## Description of the task
Each line below that holds the word "refine" counts once. Say how many such lines there are, and no more.

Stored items
- - -

/-- The straps latched where the source asks for it. -/
def Rst.latch (r : Rst) (asks : Bool) (st : Straps) : Rst :=
  { r with straps := if asks then latchedStraps st else r.straps, strapBad := if asks then reservedStrap st else r.strapBad }

theorem State.latchIf_eq (asks : Bool) (st : Straps) :
    (if asks then s.latchStraps st else s) = s.modRst fun r => r.latch asks st := by
  cases asks
  · rfl
  · exact State.latchStraps_eq st

/-- Power good of a device that is off: the straps of a power-on or brown-out are latched and the start begins. -/
theorem exec_pwrGoodRise_off {st : Straps} (hg : s.rst.powerGood = false) (hp : s.rst.power = .off) :
    exec (.pwrGoodRise st) s = .next (s.modRst fun r =>
      { ({ r with powerGood := true, bleed := false } : Rst).latch (decide (s.rst.source < 2)) st with power := .starting }) := by
  show execPwrGoodRise st s = _
  have h := State.latchIf_eq (s := s.modRst fun r => { r with powerGood := true, bleed := false }) (decide (s.rst.source < 2)) st
  simp only [decide_eq_true_eq] at h
  simp only [execPwrGoodRise, hg, Bool.false_eq_true, if_false, State.modRst_rst, hp, beq_self_eq_true, if_true]
  rw [h]
  rfl

/-- The release of RESET_N: the straps of a pin start are latched, and the AO_CLK cycles of the pin kept. -/
theorem exec_resetNRelease_low {st : Straps} (h : s.rst.resetLow = true) :
    exec (.resetNRelease st) s = .next ((s.modTime fun t => { t with aoCount := 0 }).modRst fun r =>
      { r.latch (s.rst.source == 2) st with
        resetLow := false, held := BitVec.ofNat 32 (satTo 0xFFFFFFFF (aoCycles s.time.aoCount)) }) := by
  show execResetNRelease st s = _
  simp only [execResetNRelease, h, Bool.not_true, Bool.false_eq_true, if_false, State.latchIf_eq]
  rfl

end

/-- Settles O24, pin by pin. -/
theorem suppliesAndStraps : Obligations.SuppliesAndStraps := by
  intro st low s latched bad
  refine ⟨fun hg hp => ?rise, rfl, fun hl => ?release, rfl⟩
  case rise =>
    refine ⟨_, exec_pwrGoodRise_off hg hp, rfl, rfl, rfl, fun h => ?_, fun h => ?_⟩
    · simp [Rst.latch, h, latched, bad, latchedStraps, reservedStrap]
    · simp [Rst.latch, Nat.not_lt.mpr h]
  case release =>
    refine ⟨_, exec_resetNRelease_low hl, rfl, rfl, rfl, rfl, fun h => ?_, fun h => ?_⟩
    · simp [Rst.latch, h, latched, bad, latchedStraps, reservedStrap]
    · simp [Rst.latch, h]

/-! ### The release of the domains (R329, R357, R358, R361, Table 14.4) -/

/-- What every step over a list sets for its own element and no other step undoes holds of each element at the end. -/
theorem State.forEach_reaches {α : Type} {f : State → α → State} {P : State → Prop} {x : α} (hx : ∀ s, P (f s x))
    (hkeep : ∀ s y, P s → P (f s y)) {l : List α} (hm : x ∈ l) (s : State) : P (s.forEach l f) := by
  have hrest : ∀ (r : List α) (s : State), P s → P (s.forEach r f) := by
    intro r
    induction r with
    | nil => exact fun _ h => h
    | cons y r ih => exact fun s h => ih _ (hkeep s y h)
  induction l generalizing s with
  | nil => cases hm
  | cons y l ih =>
    rcases List.mem_cons.mp hm with rfl | hm
    · exact hrest l _ (hx s)
    · exact ih hm (f s y)
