/-- R70: a command taken step by step, with no step of another agent between, ends as the command run whole. -/
def Obligations.SplitRunEqualsWhole : Prop :=
  ∀ (s t : State) (a : Agent) (w : PortWord), step { s with inputs := [.issue a w] } = .next t →
    ∃ k, Host.Core.run Sys2Proof.core (k + 1) { s with inputs := .start a w :: List.replicate k (.advance a) } = .next t
end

- - -

## Your response
3